Bishops and Schism

Here is something interesting about how heresies and schisms were handled at the Council of Nicea.

The Meletian schism was started by Bishop Meletius in the regions of Egypt as a rigorist movement that denied the sacraments to those who had equivocated during the Diocletian persecutions. Meltius began consecrating men to the episcopate (alone, not in the canonical mode of three consecrators). There were between 29 and 35 Melitian bishops by AD 325.
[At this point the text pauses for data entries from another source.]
/-! The step. -/

/-- The next step runs the packet that withFetchWord places. -/
theorem test_withFetchWord_runs :
    answer (step (State.reset.withFetchWord 64 0x00000000500000A7)) = some (0, 0xA7) ∧
    answer (step (State.reset.withFetchWord 64 0)) = some (1, 0) := by decide +kernel
/-- R302 (a): hard reset wins over a running PRBG.SETUP and leaves no response. -/
theorem test_hard_reset_ends_a_setup :
    after (step { setupFrom 1 [0xC5] 1 with pins := ⟨true, true⟩ }) (fun t => (t.phase, t.response, t.xs, t.discard)) =
      some (.idle, none, 0, false) := by decide +kernel

/-- R326: hard reset asserted right after a PRBG.SETUP is accepted (arg = 2), before its first sampling point. -/
theorem test_hard_reset_before_the_first_sample :
    after (runSteps 2 { withPattern (seededWith 1) [0xC5] [] with
        packets := [0x0000000230000000#64], script := [⟨true, false⟩] }) (fun t => { t with pins := ⟨false, false⟩ }) =
      some State.reset := by decide +kernel

/-! Witnesses for the statements, in their order. Each gives values that meet every hypothesis of the statement named,
clause by clause where it has clauses, at a boundary of the range a hypothesis speaks of. -/

/-- DecodeEncodeRoundTrip, EncodeDecodeRoundTrip, LegalPacketsAreTheOpcodeMap. -/
theorem witness_round_trips :
    (Instr.prSieve 7 168#8).wellFormed = true ∧ decode 0x00000000500700A8#64 = .ok (.prSieve 7 168#8) ∧
    (opcodeMap.filter fun r => r.selects 0x00000000500700A8#64).map (fun r => r.name) = ["PR.SIEVE"] ∧
    (opcodeMap.filter fun r => r.selects 0x00000000500700A9#64).map (fun r => r.name) = [] := by decide

/-- BothResetsLeaveTheResetState: hard reset in the middle of the draws. -/
def midDraw : State := { withPattern (seededWith 9) [7] [7] with iterRem := 2, phase := .drawing, pins := ⟨true, false⟩ }
theorem witness_BothResetsLeaveTheResetState :
    midDraw.pins.hardReset = true ∧ after (step midDraw) (fun t => t.xs) = some 0 := by decide +kernel

/-- An idle block with one packet to come. -/
def offered (s : State) (p : Packet) : State := { s with packets := [p] }

/-- StepRunsTheDecodedCommand. -/
theorem witness_StepRunsTheDecodedCommand :
    (offered (seededWith 1) 0x11000000#64).pins.hardReset = false ∧ (offered (seededWith 1) 0x11000000#64).phase = .idle ∧
    (offered (seededWith 1) 0x11000000#64).packets = 0x11000000#64 :: [] ∧ decode 0x11000000#64 = .ok .xsNext := by decide

/-- IllegalPacketIsAnsweredEIllegal, in the must-discard state. -/
theorem witness_IllegalPacketIsAnsweredEIllegal :
    (offered { State.reset with discard := true } 0xFF000000#64).pins.hardReset = false ∧
    (offered { State.reset with discard := true } 0xFF000000#64).phase = .idle ∧
    (offered { State.reset with discard := true } 0xFF000000#64).packets = 0xFF000000#64 :: [] ∧
    decode 0xFF000000#64 = .error .unknownOpcode := by decide

/-- ErrorsChangeNothing. -/
theorem witness_ErrorsChangeNothing :
    runPacket 0x11000000#64 State.reset = .next (State.reset.answered .eConfig 0#32) ∧
    (State.reset.answered .eConfig 0#32).response = some { code := Code.eConfig.bits, val := 0#32 } ∧
    Code.eConfig ≠ .ok ∧ Code.eConfig ≠ .cancelled := ⟨rfl, rfl, by decide, by decide⟩

/-- DiscardAndNokeyAnswers, both clauses; the first also for DiscardFlag. -/
theorem witness_DiscardAndNokeyAnswers :
    ({ State.reset with discard := true } : State).discard = true ∧ Instr.xsNext ≠ .sysReset ∧
    Instr.xsNext ≠ .sysStatus ∧ State.reset.discard = false ∧ State.reset.keyValid = false := by decide

/-- CodesEachCommandGives, both cases. -/
theorem witness_CodesEachCommandGives :
    exec .xsNext State.reset = .next (State.reset.answered .eConfig 0#32) ∧
    exec (.prbgSetup 1#32) (withPattern (seededWith 1) [0xC5] []) =
      .next ((withPattern (seededWith 1) [0xC5] []).setupEntry 1#32) := ⟨rfl, rfl⟩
The Council of Nicea ruled that if reconciled the schismat Melitian bishops could function as Catholic bishops. They received something like an ordination to perfect what was lacking before the translated text of Nicea reads:

“but that those who have been placed by him [Meletius], after they have been confirmed by a more sacred laying on of hands, shall on these conditions be admitted to communion: that they shall both have their rank and the right to officiate.”

After receiving “more sacred laying on of hands” these Meletian bishops were allowed to function as bishops in Egypt under the close attention of the Patriarch of Alexandria and when seated Catholic bishops died, they were to be allowed to replace them in the Sees with permission of the Patriarch of Alexandria. As for Meletius, he was allowed to be called an “episcopos” but deprived of all episcopal faculties.

In the end, it seems that Meletius did not favor the graciousness of the Council but eventually joined up with the Arians.